START Task data

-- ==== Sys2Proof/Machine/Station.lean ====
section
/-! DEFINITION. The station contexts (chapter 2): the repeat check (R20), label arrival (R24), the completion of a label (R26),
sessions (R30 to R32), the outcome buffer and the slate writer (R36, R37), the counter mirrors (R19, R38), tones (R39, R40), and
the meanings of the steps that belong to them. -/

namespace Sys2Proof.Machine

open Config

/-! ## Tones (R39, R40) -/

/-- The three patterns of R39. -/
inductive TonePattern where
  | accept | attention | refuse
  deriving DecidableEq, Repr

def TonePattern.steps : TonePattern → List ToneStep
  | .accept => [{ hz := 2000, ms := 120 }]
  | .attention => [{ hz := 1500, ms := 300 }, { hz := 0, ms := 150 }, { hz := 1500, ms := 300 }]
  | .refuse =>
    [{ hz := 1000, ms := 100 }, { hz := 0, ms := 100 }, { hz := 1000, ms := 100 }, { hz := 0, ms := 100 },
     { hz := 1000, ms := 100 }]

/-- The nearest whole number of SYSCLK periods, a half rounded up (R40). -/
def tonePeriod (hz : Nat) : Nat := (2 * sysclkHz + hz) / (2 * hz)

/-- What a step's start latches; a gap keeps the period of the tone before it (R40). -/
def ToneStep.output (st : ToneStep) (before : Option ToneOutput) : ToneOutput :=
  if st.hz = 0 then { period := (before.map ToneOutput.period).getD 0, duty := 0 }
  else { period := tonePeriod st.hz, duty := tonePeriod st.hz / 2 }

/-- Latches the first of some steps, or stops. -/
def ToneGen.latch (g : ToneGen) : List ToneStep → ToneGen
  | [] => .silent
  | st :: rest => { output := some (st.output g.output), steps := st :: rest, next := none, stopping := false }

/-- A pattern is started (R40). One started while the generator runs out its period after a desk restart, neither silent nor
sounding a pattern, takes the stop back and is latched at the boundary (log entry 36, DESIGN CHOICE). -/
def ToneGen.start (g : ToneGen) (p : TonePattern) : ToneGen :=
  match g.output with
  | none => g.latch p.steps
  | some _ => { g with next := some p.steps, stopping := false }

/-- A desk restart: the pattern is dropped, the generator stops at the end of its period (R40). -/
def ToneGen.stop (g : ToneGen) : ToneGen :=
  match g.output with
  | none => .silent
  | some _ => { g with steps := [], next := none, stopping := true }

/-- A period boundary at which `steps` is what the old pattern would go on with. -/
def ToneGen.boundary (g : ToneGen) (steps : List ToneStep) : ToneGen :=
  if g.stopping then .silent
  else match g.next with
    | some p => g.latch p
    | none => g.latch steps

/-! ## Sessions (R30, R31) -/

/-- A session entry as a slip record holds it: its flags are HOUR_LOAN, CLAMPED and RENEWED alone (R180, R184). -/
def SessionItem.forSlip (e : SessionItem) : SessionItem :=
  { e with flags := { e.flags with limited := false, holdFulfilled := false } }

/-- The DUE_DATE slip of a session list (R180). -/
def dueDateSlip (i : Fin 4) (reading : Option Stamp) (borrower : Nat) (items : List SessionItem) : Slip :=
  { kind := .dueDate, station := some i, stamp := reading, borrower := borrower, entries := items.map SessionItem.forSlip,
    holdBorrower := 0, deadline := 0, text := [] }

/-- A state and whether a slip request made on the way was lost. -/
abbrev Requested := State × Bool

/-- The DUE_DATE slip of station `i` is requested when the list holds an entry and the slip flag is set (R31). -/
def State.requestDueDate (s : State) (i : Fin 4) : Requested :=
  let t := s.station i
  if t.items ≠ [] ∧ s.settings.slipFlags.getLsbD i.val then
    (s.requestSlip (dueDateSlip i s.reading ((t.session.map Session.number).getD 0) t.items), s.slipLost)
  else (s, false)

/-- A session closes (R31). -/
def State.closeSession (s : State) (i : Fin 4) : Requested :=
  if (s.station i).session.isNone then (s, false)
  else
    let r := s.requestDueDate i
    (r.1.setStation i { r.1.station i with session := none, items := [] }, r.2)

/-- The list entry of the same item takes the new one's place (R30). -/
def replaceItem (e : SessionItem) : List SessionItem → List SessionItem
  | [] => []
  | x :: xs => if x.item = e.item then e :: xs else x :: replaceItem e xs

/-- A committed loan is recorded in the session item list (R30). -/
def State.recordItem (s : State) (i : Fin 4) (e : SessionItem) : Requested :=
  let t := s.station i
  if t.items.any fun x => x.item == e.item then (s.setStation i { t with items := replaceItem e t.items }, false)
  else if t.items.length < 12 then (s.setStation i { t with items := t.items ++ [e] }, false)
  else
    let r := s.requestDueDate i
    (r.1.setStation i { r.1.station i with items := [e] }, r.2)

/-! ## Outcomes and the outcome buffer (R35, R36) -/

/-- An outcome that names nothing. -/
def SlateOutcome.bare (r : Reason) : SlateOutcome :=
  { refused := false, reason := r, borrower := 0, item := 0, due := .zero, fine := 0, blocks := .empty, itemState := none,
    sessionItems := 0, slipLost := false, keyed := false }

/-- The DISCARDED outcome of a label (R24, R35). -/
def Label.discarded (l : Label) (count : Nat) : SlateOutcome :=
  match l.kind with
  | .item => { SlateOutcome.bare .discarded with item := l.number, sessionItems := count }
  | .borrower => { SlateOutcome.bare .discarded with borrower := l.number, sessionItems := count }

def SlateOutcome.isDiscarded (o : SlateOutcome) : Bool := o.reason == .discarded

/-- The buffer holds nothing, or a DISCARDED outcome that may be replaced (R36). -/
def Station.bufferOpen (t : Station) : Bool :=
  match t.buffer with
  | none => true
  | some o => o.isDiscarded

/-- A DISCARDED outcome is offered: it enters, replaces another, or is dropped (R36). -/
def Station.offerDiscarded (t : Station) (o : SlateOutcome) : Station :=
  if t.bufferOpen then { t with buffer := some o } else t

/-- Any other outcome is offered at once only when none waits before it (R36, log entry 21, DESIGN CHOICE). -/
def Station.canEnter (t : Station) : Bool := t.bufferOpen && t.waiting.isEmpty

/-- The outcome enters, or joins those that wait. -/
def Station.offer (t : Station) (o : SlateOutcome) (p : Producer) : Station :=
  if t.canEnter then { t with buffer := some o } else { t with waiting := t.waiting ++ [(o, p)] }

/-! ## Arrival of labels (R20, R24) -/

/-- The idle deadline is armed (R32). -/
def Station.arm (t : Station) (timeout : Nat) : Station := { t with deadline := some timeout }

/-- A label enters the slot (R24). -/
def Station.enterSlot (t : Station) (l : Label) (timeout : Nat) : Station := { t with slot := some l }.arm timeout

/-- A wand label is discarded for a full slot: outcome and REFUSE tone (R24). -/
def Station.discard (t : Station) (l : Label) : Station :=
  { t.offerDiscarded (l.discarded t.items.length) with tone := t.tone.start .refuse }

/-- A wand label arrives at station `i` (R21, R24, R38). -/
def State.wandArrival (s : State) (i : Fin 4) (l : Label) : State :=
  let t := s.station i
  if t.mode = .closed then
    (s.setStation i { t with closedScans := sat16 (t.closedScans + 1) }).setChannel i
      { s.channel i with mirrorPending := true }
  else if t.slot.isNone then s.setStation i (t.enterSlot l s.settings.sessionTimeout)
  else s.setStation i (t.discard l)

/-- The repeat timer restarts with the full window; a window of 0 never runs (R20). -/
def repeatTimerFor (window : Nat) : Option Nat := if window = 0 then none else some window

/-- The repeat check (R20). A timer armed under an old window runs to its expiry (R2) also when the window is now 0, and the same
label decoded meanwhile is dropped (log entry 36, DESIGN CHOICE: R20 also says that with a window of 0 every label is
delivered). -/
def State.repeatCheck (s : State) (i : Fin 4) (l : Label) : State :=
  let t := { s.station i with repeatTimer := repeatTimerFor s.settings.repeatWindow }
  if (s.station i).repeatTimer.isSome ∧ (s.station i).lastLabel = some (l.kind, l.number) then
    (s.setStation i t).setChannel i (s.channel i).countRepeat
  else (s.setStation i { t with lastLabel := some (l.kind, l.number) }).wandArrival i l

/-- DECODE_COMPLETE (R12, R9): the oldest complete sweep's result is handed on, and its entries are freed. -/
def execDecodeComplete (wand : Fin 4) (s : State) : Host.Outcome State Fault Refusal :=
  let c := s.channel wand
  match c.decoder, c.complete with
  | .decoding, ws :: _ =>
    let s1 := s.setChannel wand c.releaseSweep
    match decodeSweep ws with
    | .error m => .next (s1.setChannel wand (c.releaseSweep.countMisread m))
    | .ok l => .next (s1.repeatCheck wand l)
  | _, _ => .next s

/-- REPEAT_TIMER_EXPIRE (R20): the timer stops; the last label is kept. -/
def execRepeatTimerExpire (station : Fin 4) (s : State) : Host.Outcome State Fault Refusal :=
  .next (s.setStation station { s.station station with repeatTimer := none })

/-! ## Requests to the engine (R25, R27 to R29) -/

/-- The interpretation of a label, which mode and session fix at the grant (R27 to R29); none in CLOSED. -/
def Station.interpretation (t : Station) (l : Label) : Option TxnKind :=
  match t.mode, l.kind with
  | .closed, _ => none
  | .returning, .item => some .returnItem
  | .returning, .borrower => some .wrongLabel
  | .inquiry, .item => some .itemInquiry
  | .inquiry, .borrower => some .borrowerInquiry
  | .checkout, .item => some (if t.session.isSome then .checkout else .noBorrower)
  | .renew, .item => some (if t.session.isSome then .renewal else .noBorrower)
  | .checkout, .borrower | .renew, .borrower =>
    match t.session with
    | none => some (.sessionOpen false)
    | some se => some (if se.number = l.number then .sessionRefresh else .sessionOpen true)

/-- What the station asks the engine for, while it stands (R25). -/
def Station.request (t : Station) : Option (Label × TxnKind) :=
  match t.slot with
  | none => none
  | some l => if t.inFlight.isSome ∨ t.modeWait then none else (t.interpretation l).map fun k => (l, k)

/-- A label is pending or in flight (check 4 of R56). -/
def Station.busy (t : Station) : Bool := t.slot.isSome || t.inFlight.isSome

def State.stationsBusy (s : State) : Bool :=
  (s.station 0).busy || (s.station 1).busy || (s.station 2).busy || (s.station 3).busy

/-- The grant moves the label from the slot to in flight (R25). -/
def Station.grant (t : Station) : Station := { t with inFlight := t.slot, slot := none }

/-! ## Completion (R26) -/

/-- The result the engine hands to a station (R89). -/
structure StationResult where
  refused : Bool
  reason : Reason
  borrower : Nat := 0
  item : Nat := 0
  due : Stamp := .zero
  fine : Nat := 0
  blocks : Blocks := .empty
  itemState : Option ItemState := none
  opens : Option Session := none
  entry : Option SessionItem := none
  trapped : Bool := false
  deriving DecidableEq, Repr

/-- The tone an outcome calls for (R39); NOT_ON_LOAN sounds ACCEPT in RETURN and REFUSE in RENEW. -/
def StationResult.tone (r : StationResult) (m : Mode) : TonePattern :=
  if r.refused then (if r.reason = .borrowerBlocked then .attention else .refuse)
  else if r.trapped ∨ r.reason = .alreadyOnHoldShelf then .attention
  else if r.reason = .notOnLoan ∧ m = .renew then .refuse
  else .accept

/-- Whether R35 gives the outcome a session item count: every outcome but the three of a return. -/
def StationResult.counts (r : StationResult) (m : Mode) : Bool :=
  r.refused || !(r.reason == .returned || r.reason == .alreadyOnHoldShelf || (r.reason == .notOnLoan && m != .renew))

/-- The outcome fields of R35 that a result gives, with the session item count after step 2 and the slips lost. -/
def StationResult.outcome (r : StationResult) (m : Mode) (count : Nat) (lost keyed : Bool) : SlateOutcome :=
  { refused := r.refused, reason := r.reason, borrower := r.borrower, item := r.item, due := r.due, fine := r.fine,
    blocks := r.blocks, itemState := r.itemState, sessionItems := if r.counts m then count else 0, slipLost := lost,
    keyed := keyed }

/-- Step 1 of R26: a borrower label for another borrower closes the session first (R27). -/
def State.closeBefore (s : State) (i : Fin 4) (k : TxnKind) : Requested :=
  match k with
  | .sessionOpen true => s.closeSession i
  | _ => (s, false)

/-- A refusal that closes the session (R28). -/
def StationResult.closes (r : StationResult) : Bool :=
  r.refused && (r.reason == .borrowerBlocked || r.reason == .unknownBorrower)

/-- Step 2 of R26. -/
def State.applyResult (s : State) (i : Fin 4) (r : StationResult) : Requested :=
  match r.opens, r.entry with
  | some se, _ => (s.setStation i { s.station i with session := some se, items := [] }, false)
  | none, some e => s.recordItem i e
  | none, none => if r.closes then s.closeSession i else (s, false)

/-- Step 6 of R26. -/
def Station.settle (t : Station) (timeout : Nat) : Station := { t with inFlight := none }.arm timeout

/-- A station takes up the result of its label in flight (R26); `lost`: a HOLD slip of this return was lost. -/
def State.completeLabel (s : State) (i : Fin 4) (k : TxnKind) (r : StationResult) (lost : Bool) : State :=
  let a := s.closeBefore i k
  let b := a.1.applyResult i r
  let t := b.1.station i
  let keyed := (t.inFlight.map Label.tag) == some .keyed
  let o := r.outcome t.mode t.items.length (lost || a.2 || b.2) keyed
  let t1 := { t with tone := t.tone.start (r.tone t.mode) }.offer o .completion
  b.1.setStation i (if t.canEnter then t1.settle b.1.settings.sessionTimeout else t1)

END Task data

Task to complete:
Count of lines holding the string "trapped": please work it out for the entries above and give the number alone.

Exercise response:
2